На красной лошади ехал мастер Петр Петрович Гасилов.
Глава вторая
1
Как волка, боящегося красного цвета, обкладывал капитан Прохоров тракториста Аркадия Заварзина. Два страшных красных флажка вбил в пустоту грузовых поездов, идущих один за одним с интервалом в сорок пять минут, третий флажок поставил на извилистой тропинке, по которой любила бродить сосновская молодежь, четвертый прилаживал в том месте, где тропинка пересекалась с проселочной дорогой, по которой ежевечерне гулял слепой учитель Викентий Алексеевич. Последний флажок капитан Прохоров собирался поставить на продутой ветрами железнодорожной платформе.
Войдя в рабочую форму после встречи с Людмилой Гасиловой, капитан Прохоров спал по шесть часов в сутки, вечерами засыпал мгновенно, без снотворного, утрами пробуждался с песней: «Загудели, заиграли провода… Мы такого не видали никогда».
По Сосновке ходил стремительный, ясноглазый, ловкий, хотя костюм по-прежнему мешковато сидел на нем; лицо загорело, голос от ветра и солнца сделался хрипловатым, губы плотно сжаты.
Два дня назад Прохорову звонило милицейское начальство, осторожно намекая, что он, Прохоров, такой замечательный оперативный работник, что без него в управлении обойтись не могут. «Ты давай-ка, Саша, без этого самого… Философствуешь ты больно много, вот что я тебе скажу, Прохор! — говорил дружески в телефон начальник уголовного розыска полковник Борисов.

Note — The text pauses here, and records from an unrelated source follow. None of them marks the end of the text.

-- ==== Sys2Proof/Machine/State.lean ====
section
/-!
DEFINITION. The state of the package as plain data: everything the spec names, in the terms of INVENTORY.md, and the state
after reset.  Tables are association lists in one canonical form (`Tbl`): keys strictly rising, no entry equal to the
default.
-/
namespace Sys2Proof.Machine

/-! ### Sparse tables -/

/-- A table by natural-number key; a key that is not listed has the table's default. -/
abbrev Tbl (α : Type) := List (Nat × α)

/-- The entry of a key. -/
def Tbl.get {α : Type} (d : α) : Tbl α → Nat → α
  | [], _ => d
  | (k, v) :: t, n => if k = n then v else Tbl.get d t n

/-- The table without a key. -/
def Tbl.del {α : Type} : Tbl α → Nat → Tbl α
  | [], _ => []
  | (k, v) :: t, n => if k = n then Tbl.del t n else (k, v) :: Tbl.del t n

/-- The table with an entry put before the first greater key. -/
def Tbl.ins {α : Type} : Tbl α → Nat → α → Tbl α
  | [], n, x => [(n, x)]
  | (k, v) :: t, n, x => if n ≤ k then (n, x) :: (k, v) :: t else (k, v) :: Tbl.ins t n x

/-- The table with one entry replaced; an entry equal to the default is removed. -/
def Tbl.set {α : Type} [DecidableEq α] (d : α) (t : Tbl α) (n : Nat) (x : α) : Tbl α :=
  if x = d then Tbl.del t n else Tbl.ins (Tbl.del t n) n x

/-- The canonical form: every key above `lo`'s bound and rising, no entry equal to the default. -/
def Tbl.wfFrom {α : Type} [DecidableEq α] (d : α) : Nat → Tbl α → Bool
  | _, [] => true
  | lo, (k, v) :: t => decide (lo ≤ k) && decide (v ≠ d) && Tbl.wfFrom d (k + 1) t

/-- The canonical form of a table. -/
def Tbl.wf {α : Type} [DecidableEq α] (d : α) (t : Tbl α) : Bool := Tbl.wfFrom d 0 t

/-! ### Memory -/

/-- What a location that nothing has written reads as (log 1). -/
def Memory.blank : Byte := 0

/-- Memory: a list of (location, byte) pairs.  Locations below 2^52 are physical addresses (R249); the scratchpad byte `o` of
core `c` is location 2^52 + 2^30 c + o. -/
abbrev Memory := List Host.Cell

/-- The canonical form of memory. -/
def Memory.wf (m : Memory) : Bool := Tbl.wf Memory.blank m

/-! ### Threads, gangs, blocks, grids (04, 08, 14) -/

/-- Privilege levels (R7). -/
inductive Lvl where
  | u | s | f
  deriving DecidableEq, Repr

/-- Thread states (R102); Flag-wait is a Ready thread whose next header names a flag that is not zero, and In handler is
`inh`.  `entering` waits at its handler entry for its flags (R110, R115). -/
inductive TSt where
  | ready | blocked | stalled | entering | halted | exited | never
  deriving DecidableEq, Repr

/-- A latch: contents and remaining validity (R87). -/
structure Latch where
  val : Word := 0
  valid : Nat := 0
  deriving DecidableEq, Repr

/-- A deferred error (R229): cause, `TVAL`, place in the order of issue, the NAK code of the record (R358), and the access's address (R260). -/
structure DErr where
  code : Nat
  tval : DWord
  seq : Nat
  nak : Nat := 0
  va : Nat := 0
  /-- Pending when the thread entered its handler: raised after the return (R229). -/
  outer : Bool := false
  wr : Bool := false
  pc : DWord := 0
  deriving DecidableEq, Repr

/-- What a pending result waits for. -/
inductive Src where
  /-- The memory of this package: the value is known. -/
  | here
  /-- The response of a fabric request, by tag. -/
  | fabric (tag : Nat)
  /-- The members of a multicast that have not answered, as (tag, member). -/
  | mcast (tags : List (Nat × Nat))
  /-- The matrix operation of this number. -/
  | mma (n : Nat)
  deriving DecidableEq, Repr

/-- A pending result (R79, R229, R295): the flag it decrements, the first register written and the words (none when nothing is
written), the sign extension of a narrow fabric load, and the error it carries. -/
structure Pend where
  flag : Nat
  dst : Opnd
  vals : List Word
  src : Src
  err : Option DErr := none
  seq : Nat := 0
  va : Nat := 0
  w : Nat := 0
  sx : Bool := false
  failed : Nat := 0
  nak : Nat := 0
  /-- The flag's address of an `FST` (R236). -/
  fva : Nat := 0
  /-- The slot it came from, where that counts: the lanes of a register word that load together (R118), and a sample (R402); else 0. -/
  tok : Nat := 0
  /-- The other lane of its register words loads with it, and has not failed (R118). -/
  both : Bool := false
  /-- The PC value of the word, of a fabric operation. -/
  pc : DWord := 0
  deriving DecidableEq, Repr

/-- Why a thread is Blocked (R102). -/
inductive Wait where
  | none
  /-- `SLEEP` until a package time, and the PC to go on at. -/
  | sleep (t : Nat) (next : DWord)
  /-- `BWAIT` on the object at a location, and the PC to go on at. -/
  | barrier (loc : Nat) (next : DWord)
  /-- `MMA` on a join register. -/
  | join (j : Nat)
  deriving DecidableEq, Repr

/-- How far the save of a thread has come (R34, step 4; log 94): not begun, in its PREEMPT handler, done. -/
inductive Saving where
  | none | inHandler | done
  deriving DecidableEq, Repr

/-- A thread (R44, R98, R102, R113). -/
structure Thr where
  pc : DWord := 0
  lvl : Lvl := .u
  st : TSt := .never
  regs : List Word := []
  flags : List Nat := [0, 0, 0, 0, 0, 0, 0, 0, 0, 0, 0, 0]
  latches : List Latch := [{}, {}, {}]
  shadow : List Latch := [{}, {}, {}]
  kregs : List Word := [0, 0, 0, 0]
  edge : Nat := 0
  helper : Bool := false
  deferred : Bool := false
  wait : Wait := .none
  tpc : DWord := 0
  tcode : Nat := 0
  tspl : Bool := false
  thlp : Bool := false
  tval : DWord := 0
  tkid : DWord := 0
  topc : DWord := 0
  pp : Nat := 0
  inh : Bool := false
  tst : Nat := 0
  hlt : Bool := false
  pend : List Pend := []
  errs : List DErr := []
  /-- A posted PREEMPT, with its `TVAL`. -/
  preempt : Option Nat := none
  /-- A posted halt: true for the trap form. -/
  halt : Option Bool := none
  /-- The debugger's STEP1 lets the thread run one slot before it halts again (R390). -/
  stepping : Bool := false
  /-- The slot that STEP1 let it run has trapped: it halts at the first clause boundary after its return (R116, R390). -/
  stepDue : Bool := false
  /-- The token of the replayable fault it waits on. -/
  token : Option Nat := none
  /-- How far its save has come (R34, step 4; log 94). -/
  save : Saving := .none
  /-- Clauses that its gang or its lane has issued while it was Ready and not deferred, and did not issue (R109; log 109). -/
  waited : Nat := 0
  deriving DecidableEq, Repr

/-- A join register (R111), with its round (R112, R295): the PC of the round and the PC after it, the `MMA` and the flag it counts
once a thread has signed, and the last signer. -/
structure Join where
  decl : Bool := false
  issuing : Bool := false
  members : Nat := 0
  signed : Nat := 0
  rpc : Option DWord := none
  next : DWord := 0
  ins : Option (Tl × Nat) := none
  last : Nat := 0
  deriving DecidableEq, Repr

/-- A gang: joins, codebook slots of 16 entries, relief count (R108), clause issues of its core since its ready threads last
issued (R104), register words marked poisoned, and with latent uncorrectable and correctable errors, as 256 × pair + register (R118). -/
structure Gang where
  joins : List Join := [{}, {}, {}, {}, {}, {}, {}, {}]
  cb : Tbl Half := []
  relief : Nat := 0
  starve : Nat := 0
  poison : List Nat := []
  latent : List Nat := []
  soft : List Nat := []
  deriving DecidableEq, Repr

/-- A resident block (R42, R99 to R101). -/
structure Blk where
  live : Bool := false
  core : Nat := 0
  gid : Nat := 0
  bx : Nat := 0
  by' : Nat := 0
  bz : Nat := 0
  crank : Nat := 0
  /-- The blocks of its block cluster, rank 0 first. -/
  peers : List Nat := []
  spadBase : Nat := 0
  placed : Nat := 0
  /-- Core cycles of its die at placement. -/
  cyc : Nat := 0
  order : Nat := 0
  /-- Retired, and kept until its block cluster has retired (R100). -/
  done : Bool := false
  /-- The non-helper thread that exited last. -/
  lastTid : Nat := 0
  deriving DecidableEq, Repr

/-- A tile descriptor (R238). -/
structure Tile where
  param : Nat
  hv : Bool
  hslot : Nat
  elt : Nat
  role : Nat
  shape : Nat
  rows : Nat
  cols : Nat
  stride : Nat
  mx : Int
  my : Int
  mi : Int
  m0 : Int
  nx : Int
  ny : Int
  ni : Int
  n0 : Int
  deriving DecidableEq, Repr

/-- A splice map entry (R320): the spliced address of a word, its origin (true for the consumer), whether it was changed, and
its original kernel id and address. -/
structure Origin where
  addr : Nat
  c : Bool
  ch : Bool
  kid : DWord
  opc : Nat
  deriving DecidableEq, Repr

/-- A grid (R303, R304). -/
structure Grid where
  live : Bool := false
  cid : Nat := 0
  q : Nat := 0
  idx : Nat := 0
  num : Nat := 0
  code : Nat := 0
  text : Nat := 0
  textLen : Nat := 0
  entry : Nat := 0
  kid : DWord := 0
  regs : Nat := 8
  spad : Nat := 0
  bdx : Nat := 1
  bdy : Nat := 1
  bdz : Nat := 1
  csize : Nat := 1
  gx : Nat := 1
  gy : Nat := 1
  gz : Nat := 1
  ming : Nat := 0
  params : List Byte := []
  /-- The consumer's snapshot of a spliced pair, with its place (R315). -/
  cparams : Nat × List Byte := (0, [])
  tiles : List Tile := []
  /-- Linear number of the next block to place. -/
  next : Nat := 0
  retired : Nat := 0
  edge : Nat := 0
  splok : Bool := false
  /-- The splice cache entry it runs, and the place of the spliced text. -/
  spl : Option Nat := none
  handles : List Nat := []
  /-- Records of a collector launch, one per thread: payload, edge id, block x, y, z (R308). -/
  recs : List (List Nat) := []
  /-- The collector node of a gang. -/
  node : Option Nat := none
  /-- The consumer's packet of a spliced pair (R319). -/
  pair : Option Nat := none
  /-- Blocks of the grid have been saved and are not yet restored (R37). -/
  saved : Bool := false
  /-- What the save area does not hold of the saved blocks: the errors pending at `PREEMPT`, with linear block and slot (R229), and the
  blocks that had retired and were kept for their block cluster (R57, R100). -/
  errs : List (Nat × Nat × DErr) := []
  dones : List Nat := []
  /-- The splice map has been written (R320). -/
  mapOut : Bool := false
  deriving DecidableEq, Repr

/-! ### Cores (04, 12, 13, 15) -/

/-- The key of an entry of a core's PC table (R103): grid, PC, level, and the gang of a gang-scoped clause (R105). -/
structure EntKey where
  gid : Nat
  pc : DWord
  lvl : Lvl
  gang : Option Nat
  deriving DecidableEq, Repr

/-- One dimension of a transfer template (R275): extent, stride, box. -/
structure Dim where
  dim : Nat
  str : Nat
  box : Nat
  deriving DecidableEq, Repr

/-- A transfer template as read (R275). -/
structure Tmpl where
  tbase : Nat
  hv : Bool
  handle : Nat
  v : Bool
  edge : Nat
  elt : Nat
  dk : Nat
  esz : Nat
  rank : Nat
  fill : Nat
  order : Nat
  pitch : Nat
  dims : List Dim
  deriving DecidableEq, Repr

/-- A transfer of a BTU channel (R278 to R282). -/
structure Xfer where
  /-- The starting thread; none for the aperture. -/
  tid : Option Nat
  cid : Nat
  /-- Template number and PC of the starting word. -/
  num : Nat
  pc : DWord
  tmpl : Tmpl
  store : Bool
  coord : List Int
  /-- Location of scratchpad address 0 of the box's region, and the address C in it. -/
  base : Nat
  c : Nat
  /-- Location and address of the barrier object. -/
  obj : Option (Nat × Nat)
  edge : Nat
  seq : Nat
  /-- Elements delivered. -/
  done : List Nat
  /-- A COPY packet's queue, ring index and destination (R53). -/
  copy : Option (Nat × Nat × Nat) := none
  deriving DecidableEq, Repr

/-- An issue group in progress (R106): the address and word of the header, the slot next to run, its members, how often the slot has been
replayed (R261, R402), and the transfers that the slot has started and that wait for a place in their channel's queue (R280). -/
structure Group where
  addr : Nat
  hdr : DWord
  slot : Nat
  members : List Nat
  replays : Nat := 0
  waitX : List Xfer := []
  deriving DecidableEq, Repr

— Вот ты молчишь, Саша, а я ведь вижу, как зубы скалишь… Тебе хорошо — речка, осетрина, всякие там закаты и восходы, а у меня в Пегарском районе сейф вскрыли! Кого я пошлю на это дело?… Давай, Прохоров, поскорее, а! Сделай милость, голубчик!»
Потом начальство сообщило, что товарищ Прохорова майор Лукомский уже получил квартиру, значит, теперь и Прохорову недолго ждать отдельной секции в новом доме; ордерок Прохоров получит скоро, если, конечно, не слишком задержится в Сосновке. «Одним словом, давай без философии, Саша! Гони только информацию: да или нет!.. Почему я такой веселый? А вот туточки майор Лукоша тебе привет шлет… Квартирку он получает — конфитюр! Окна, понимаешь, на Ушайку!» У полковника Борисова был веселый приятный баритон. Он успешно выступал на любительской сцене — пел арии из классических опер.